December 13, 2004
ROCK REVIEW | THE PIXIES
Once Upon a Time, There Was This Really Loud Band
By KELEFA SANNEH
The New York times
It's not hard to envy the Pixies. After more than 10 years apart, the members reunite, only to find that fans (and, if anyone cares, pop critics) love them more than ever. There are sold-out shows, glowing profiles, ecstatic fans. By now you've probably read at least one article about how the Pixies helped inspire a generation of bands, about how much Kurt Cobain loved them, about how water tasted different before they came along, about how the sky used to be a slightly different shade of blue.
But despite all that build-up - or maybe because of it - Saturday's Pixies concert at the Hammerstein Ballroom was a rude, often exhilarating shock. It had been all too easy to forget about the Pixies' ugliness: how fast they played, how loud they were, how nasty they sounded. Compared with the old-timers, the appealing postpunk act that opened the show, TV on the Radio, seemed positively quaint, even polite.
The concert was the opening night of a weeklong, eight-concert engagement, a tribute not only to the continuing popularity of the Pixies but also to the ticket-buying power of the many 30-something fans who remember the band from their college years. (It would be interesting to know how many devotees end up seeing more than one of the eight concerts.) The opening acts are different every night, ranging from pre-Pixies veterans (the reunited Mission of Burma tonight, the pioneering punk bassist Mike Watt next Saturday) to post-Pixies alt-rock bands (the shaggy Canadian collective Broken Social Scene on Tuesday, the feminist new-wave trio Le Tigre on Wednesday). Don't be surprised if the Pixies out-clamor them all.
In 1986, when the Pixies were formed, it made sense that an underground rock band would want to make lots of noise. Shrieked lyrics and guitar tantrums were two signs that you weren't angling to become radio fodder, two signs that you were part of the American postpunk movement - waving the flag, even if you weren't quite marching in step.
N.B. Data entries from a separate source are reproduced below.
-- ==== Sys2Proof/Proofs/Scope.lean ====
section
/-!
PROOF. The step of the machine (00_scope.md R10): it runs the instruction of the next event, or the turn passes.
-/

namespace Sys2Proof.Machine

/-! ## A turn that passes

The turn is either the environment's, whose bytes arrive, or it is only used up (log 2). -/

theorem State.noStep_of_rx {s : State} {c : Chan} {bytes : List Byte} {rest : List Stimulus}
    (h : s.env.stim = .rx c bytes :: rest) : s.noStep = s.endTurn.offerBytes c bytes := by
  simp only [State.noStep, h]

theorem State.noStep_of_not_rx {s : State}
    (h : ∀ (c : Chan) (bytes : List Byte) (rest : List Stimulus), s.env.stim ≠ .rx c bytes :: rest) :
    s.noStep = s.endTurn := by
  unfold State.noStep
  split
  next c bytes rest hrx => exact absurd hrx (h c bytes rest)
  next => rfl

theorem State.noStep_cases (s : State) :
    s.noStep = s.endTurn ∨ ∃ c bytes, s.noStep = s.endTurn.offerBytes c bytes := by
  by_cases h : ∃ c bytes rest, s.env.stim = .rx c bytes :: rest
  · obtain ⟨c, bytes, rest, hrx⟩ := h
    exact .inr ⟨c, bytes, noStep_of_rx hrx⟩
  · push Not at h
    exact .inl (noStep_of_not_rx h)

/-- Of the environment, a passed turn moves the stimulus list and the input queues and clears the trace label. -/
theorem State.noStep_env (s : State) :
    s.noStep.env = { s.env with stim := s.env.stim.tail, raised := .none, inq := s.noStep.env.inq } := by
  obtain h | ⟨c, bytes, h⟩ := s.noStep_cases
  · rw [h]; rfl
  · rw [h]; rfl

/-! ## The obligations on a step -/

/-- Settles O5: the turn that is used up is `State.endTurn`. -/
theorem stepRunsDecodedEvent : Obligations.StepRunsDecodedEvent := by
  intro s e hfault hevent
  exact step_of_instr hfault (State.nextInstr_some hevent)

/-- Settles O8: the step answers `State.noStep`, which appends the environment's bytes where the turn is RX. -/
theorem passedTurnChangesNothing : Obligations.PassedTurnChangesNothing := by
  intro s hfault hevent
  have hstep : step s = .next s.noStep := step_of_none hfault (State.nextInstr_none hevent)
  refine ⟨s.noStep, hstep, s.noStep_cfg, s.noStep_hw, s.noStep_modelFault.trans hfault, s.noStep_env, fun c => ?_⟩
  split
  next d bytes rest hrx =>
    rw [State.noStep_of_rx hrx, State.inq_offerBytes]
    by_cases hcd : c = d
    · subst hcd; simp
    · simp [hcd]
  next hother =>
    rw [State.noStep_of_not_rx hother, State.endTurn_env_inq, List.append_nil]

end Sys2Proof.Machine
end

/-!
PROOF. The state of the block (10_state.md): what a step can do to it, said once for every row as an inductive relation and
then part by part (channels, pointer, transform unit, OUTQ, registers), and from that the configuration freeze (R30), what
moves a record (R26), when the latches change (R25), and the invariant (R23).
-/

namespace Sys2Proof.Machine

/-! ## What a step can do to one channel -/

/-- The rows that change channel c's state, each with what it makes of it and the condition it changes it under. -/
inductive ChannelStep (s : State) : Instr → Chan → Channel → Prop
  /-- R244, CH_EN set or as it was at 0 -/
  | wrChCfg (c : Chan) (d : Word) (hen : s.hw.ctrl.en = false) (hkeep : ((s.chan c).chEn && !d.getLsbD 8) = false) :
      ChannelStep s (.wrChCfg c d) c { s.chan c with devId := d.extractLsb' 0 8, chEn := d.getLsbD 8 }
  /-- R244, CH_EN cleared -/
  | wrChCfgOff (c : Chan) (d : Word) (hen : s.hw.ctrl.en = false) (hclear : ((s.chan c).chEn && !d.getLsbD 8) = true) :
      ChannelStep s (.wrChCfg c d) c { (s.chan c).toSearch with devId := d.extractLsb' 0 8, chEn := d.getLsbD 8 }
  /-- R245 -/
  | wrChAng (c : Chan) (d : Word) (hen : s.hw.ctrl.en = false) :
      ChannelStep s (.wrChAng c d) c { s.chan c with angOff := d.extractLsb' 0 16 }
  /-- R246 -/
  | wrChPos (c : Chan) (d : Word) (hen : s.hw.ctrl.en = false) :
      ChannelStep s (.wrChPos c d) c { s.chan c with posX := d.extractLsb' 0 16, posY := d.extractLsb' 16 16 }
  /-- R248 -/
  | wrCntOk (c : Chan) (d : Word) : ChannelStep s (.wrCntOk c d) c { s.chan c with cntOk := d }
  /-- R249 -/
  | wrCntCrc (c : Chan) (d : Word) : ChannelStep s (.wrCntCrc c d) c { s.chan c with cntCrc := d }
  /-- R250 -/
  | wrCntTmo (c : Chan) (d : Word) : ChannelStep s (.wrCntTmo c d) c { s.chan c with cntTmo := d }
  /-- R251 -/
  | wrCntRej (c : Chan) (d : Word) : ChannelStep s (.wrCntRej c d) c { s.chan c with cntRej := d }
  /-- R131 -/
  | rxMarker (c : Chan) (last crcm : Bool) (hforms : s.rxForms c true SEARCH last crcm s.cfg.marker = true) :
      ChannelStep s (.rxMarker c last crcm) c
        { s.chan c with
          buf := (s.chan c).buf.write 0 s.cfg.marker, crc := crcStep s.cfg.crc 0x00#8 s.cfg.marker
          cur := 1#7, age := 0#16, st := ACCUM }
  /-- R132 -/
  | rxData (c : Chan) (crcm : Bool) (b : Byte) (hforms : s.rxForms c true ACCUM false crcm b = true)
      (hcur : (s.chan c).cur.toNat < s.cfg.pktLen) :
      ChannelStep s (.rxData c crcm b) c
        { s.chan c with
          buf := (s.chan c).buf.write (s.chan c).cur.toNat b, crc := crcStep s.cfg.crc (s.chan c).crc b
          cur := (s.chan c).cur + 1#7 }
  /-- R133 -/
  | rxCheckOk (c : Chan) (b : Byte) (hforms : s.rxForms c true ACCUM true true b = true) :
      ChannelStep s (.rxCheckOk c b) c
        { s.chan c with
          buf := (s.chan c).buf.write (s.cfg.pktLen - 1) b, cur := BitVec.ofNat 7 s.cfg.pktLen, st := READY
          cntOk := countUp s.hw.ctrl.diagEn (s.chan c).cntOk }
  /-- R136 -/
  | rxCheckBad (c : Chan) (b : Byte) (hforms : s.rxForms c true ACCUM true false b = true) :
      ChannelStep s (.rxCheckBad c b) c
        { (s.chan c).toSearch with cntCrc := countUp s.hw.ctrl.diagEn (s.chan c).cntCrc }
  /-- R192 without a timeout -/
  | aged (hforms : s.visitForms true ACCUM = true)
      (hage : timedOut s.hw.tmoRounds (nextAge (s.chan s.hw.sp).age) = false) :
      ChannelStep s .visitAge s.hw.sp { s.chan s.hw.sp with age := nextAge (s.chan s.hw.sp).age }
  /-- R192 with a timeout -/
  | timeout (hforms : s.visitForms true ACCUM = true)
      (hage : timedOut s.hw.tmoRounds (nextAge (s.chan s.hw.sp).age) = true) :
      ChannelStep s .visitAge s.hw.sp
        { (s.chan s.hw.sp).toSearch with cntTmo := countUp s.hw.ctrl.diagEn (s.chan s.hw.sp).cntTmo }
  /-- R191 -/
  | dispatch (hforms : s.visitForms true READY = true) :
      ChannelStep s .visitDispatch s.hw.sp (s.chan s.hw.sp).toSearch
  /-- R204 -/
  | xfReject (hforms : s.xfForms false = true) :
      ChannelStep s .xfReject s.hw.xf.ch
        { s.chan s.hw.xf.ch with cntRej := countUp s.hw.ctrl.diagEn (s.chan s.hw.xf.ch).cntRej }
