-- ==== Sys2Proof/Machine/Checksum.lean ====
section
/-! DEFINITION. `STEPTAG` (43_integrity_checksum.md rule R160). -/

namespace Sys2Proof.Machine

/-- The stride `addCd`, 1 to 4 (R160): `pm` is `BUF[mid]`, or 0x00 for the empty payload (D9). -/
def tagStride (key payload : List Byte) : Nat :=
  let pm := if payload.length = 0 then 0x00 else byteAt payload (payload.length / 2)
  (byteAt key (pm &&& 0x1F).toNat &&& 0x03).toNat + 1

/-- What the visit of offset `i` adds to the accumulator (R160). -/
def tagTerm (payload : List Byte) (i : Nat) : Byte :=
  BitVec.ofNat 8 (popcount8 (not8 (byteAt payload i))) + BitVec.ofNat 8 i

/-- The loop `while i < L` of R160 from offset `i` on. The stride is at least 1, so `fuel` = `L` is enough. -/
def tagWalk (payload : List Byte) (stride fuel i : Nat) (acc : Byte) : Byte :=
  match fuel with
  | 0 => acc
  | fuel + 1 =>
    if i < payload.length then tagWalk payload stride fuel (i + stride) (acc + tagTerm payload i) else acc

/-- The term of one key byte in `ks` (R160): its population count, of its complement if its low bit is 0. -/
def keyTerm (b : Byte) : Nat := if lowBit b then popcount8 b else popcount8 (not8 b)

/-- The key sum `ks` (R160). -/
def keySum (key : List Byte) : Nat := (key.map keyTerm).sum

/-- The step tag of a payload under a 32-byte key (R160). -/
def stepTag (key payload : List Byte) : Byte :=
  let acc := tagWalk payload (tagStride key payload) payload.length 0 0
  let ks := BitVec.ofNat 8 (keySum key)
  not8 (if lowBit acc then acc - ks else acc + ks)

/-- The effect of `STEPTAG` (R160). -/
def State.computeTag (s : State) : State := s.setTag (stepTag (s.bytes pkeyRegion) s.payload)

/-- `STEPTAG` (R160): compute the step tag of the payload under the pass key. -/
def execSteptag (s : State) : Host.Outcome State Fault Refusal := performOnPayload s State.computeTag

end Sys2Proof.Machine
end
But sometime in the 1990's, things changed. The success of Nirvana helped introduce Pixiesish chaos to mainstream listeners who decided that screaming singers and screaminger guitars weren't so hard on the ears after all. From Nine Inch Nails to Korn, shriekers earned a place in overground rock 'n' roll, and the tradition continues today. Turn on your local modern-rock station and wait a few minutes; you'll probably hear the kind of racket that once kept bands off commercial radio.
Not surprisingly, some underground bands responded by getting quieter and sweeter. Those looking for an alternative to the high-decibel ennui of, say, Linkin Park can throw on a CD by the Postal Service or Interpol (to name just two big-name alternative acts), losing themselves in something quieter and more restrained. Emo bands and Ozzfest perennials still scream their lungs out, but lots of bands following in the Pixies' wake have decided to pipe down.
So where does that leave the Pixies? Exactly where they started: alone. On Saturday night, it was a relief to hear that they still sounded utterly and gloriously like themselves, barreling through songs full of elements that might once have seemed disparate but now seem inseparable: the ruthless, sometimes deadpan drumming of David Lovering (in "Bone Machine," he makes it almost impossible to find the downbeat); the precise disruptions of Joey Santiago's electric guitar; Kim Deal's warm slow-motion bass lines; the frantic strumming and gorgeous yelping of Black Francis, a k a Frank Black.
Most startling of all is how little the band's live show has changed over the years. The Pixies' old record label, 4AD, recently released a great retrospective DVD (it's called simply "Pixies") that includes a performance from 1988: Mr. Santiago and Mr. Lovering have hair, Black Francis looks a bit more streamlined, and Ms. Deal looks less like someone you might trust with your car keys, but the furious, off-kilter energy is exactly the same.
Age hasn't affected all of these songs the same way. When Black Francis sang "Where Is My Mind?" it was hard to remember that the phrase had once sounded vague and bitterly evocative; these days, it sounds more like someone making fun of the slacker-chic 1990's. But most of the songs sounded as mysterious and elusive as they always have, from the gently swaying "Caribou" to Ms. Deal's unsettling (and beautiful) sex song "Gigantic," which might be the best thing the Pixies ever did.
If you had to pick a concert for the inevitable live reunion DVD, it probably wouldn't be this one: the members sometimes seemed to be battling one another to establish the right tempo, and a few songs sounded even more ragged than they were supposed to. The band members didn't look as if they were having the time of their lives. They looked like four people working hard to create a marvelous racket; even after watching them do it for 90 minutes, you weren't quite sure how they did it. And as the fans filed out, ears ringing, no doubt some of them were already getting ready to return for another noisy night.